*ABOUT THIS EXERCISE*: Find the line containing "and the replicated" in the entries below. Restate it and each line after it, word for word, up to and including the line containing "2^-48 ns. -/".

- Opening Delimiter -

-- ==== Sys2Proof/Machine/Calendar.lean ====
section
/-! DEFINITION. Chapter 3: bank commands, validation, hand-over, activation, start and stop, cycle boundaries, port configuration,
revalidation (R64–R82, R94–R98). -/

namespace Sys2Proof.Machine

/-! ### Boundaries (R64, R65, R76) -/

/-- The bank `b` supplies the cycles from its activation on: the length of a cycle of it. -/
def Dev.cycLen (d : Dev) (b : Nat) : Nat :=
  if d.calRing then d.ringC d.mainAtt else (d.bank b).par.cyc * nsU

/-- The first of the instants `b + k × len`, k ≥ 0, at or after `x`, with its number counted from `n`. -/
def stepTo (b n len x : Nat) : Nat × Nat :=
  let k := if len = 0 then 0 else (x - b + len - 1) / len
  (b + k * len, (n + k) % 2 ^ 48)

/-- The first boundary after the current cycle's beginning whose hand-over point lies at or after `h` (R76, R78, R82, R98): its instant and
CYCNUM.  From a pending boundary on, cycles have the length of the bank that takes over there. -/
def Dev.boundaryFrom (d : Dev) (h : Nat) : Option (Nat × Nat) :=
  let x := h + d.leadU + 2000 * nsU
  match d.cal.cur with
  | some c =>
    let len := d.cycLen c.bank
    let r := stepTo (c.beg + len) ((c.num + 1) % 2 ^ 48) len x
    match d.cal.pend with
    | some q => if q.at_ < r.1 then some (stepTo q.at_ q.cyc (d.cycLen q.bank) x) else some r
    | none => some r
  | none => d.cal.pend.map (fun q => stepTo q.at_ q.cyc (d.cycLen q.bank) x)

/-- The instant of the next boundary, with its CYCNUM. -/
def Dev.nextBound (d : Dev) : Option (Nat × Nat) :=
  match d.cal.cur with
  | some c => some (c.beg + d.cycLen c.bank, (c.num + 1) % 2 ^ 48)
  | none => d.cal.pend.map (fun q => (q.at_, q.cyc))

/-- The boundary of the pending hand-over, its CYCNUM, as `CAL_ACT_STAT` shows them. -/
def Dev.actStat (d : Dev) (st b cyc : Nat) : Dev := d.wr Reg.calActStat (BitVec.ofNat 64 (fld 0 2 st + fld 2 2 b + fld 16 48 cyc))

/-! ### Validation (R71, Table CAL-3) -/

/-- Two entry ranges of one segment overlap. -/
def regionsMeet (a b : Nat × Nat) : Bool := decide (0 < a.2 ∧ 0 < b.2 ∧ a.1 < b.1 + b.2 ∧ b.1 < a.1 + a.2)

/-- Code 3 for port `p`; of two ports whose regions overlap it is the higher-numbered that fails (log entry 161). -/
def Dev.dirBad (d : Dev) (c : CalPar) (p : Nat) : Bool :=
  let r := c.region p
  decide (0 < r.2) && (decide (262144 < r.1 + r.2) || d.mergedAway p
    || (slicePorts (sliceOf p)).any (fun q => decide (q < p) && regionsMeet r (c.region q)))

/-- Code 4 for port `p`. -/
def Dev.modeBad (d : Dev) (c : CalPar) (p : Nat) : Bool :=
  decide (0 < (c.region p).2) && (d.gf (Reg.sdsMode p) 0 3 == 0 || (d.gf (Reg.sdsMode p) 0 3 == 2 && decide (d.portRate p < 1000)))

/-- What validation remembers of a port's entries so far: the last (CYC, OFFSET), the first start, the greatest end, and the replicated
launches seen. -/
structure ValAcc where
  prev : Option (Nat × Nat) := none
  first : Option Nat := none
  last : Nat := 0
  seen : List (Nat × Nat) := []
  deriving DecidableEq, Repr

/-- Start and end of an entry's reserved interval within the hyperperiod, 2^-48 ns. -/
def Dev.span (d : Dev) (c : CalPar) (p : Nat) (e : Word) : Nat × Nat :=
  let s := (eCyc e * c.cyc + eOfs e) * nsU
  let r := d.resvOf p e s
  (s, r.until_)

- Closing Delimiter -

*RESPONSE AREA*:
/-- What validation remembers of a port's entries so far: the last (CYC, OFFSET), the first start, the greatest end, and the replicated
launches seen. -/
structure ValAcc where
  prev : Option (Nat × Nat) := none
  first : Option Nat := none
  last : Nat := 0
  seen : List (Nat × Nat) := []
  deriving DecidableEq, Repr

/-- Start and end of an entry's reserved interval within the hyperperiod, 2^-48 ns. -/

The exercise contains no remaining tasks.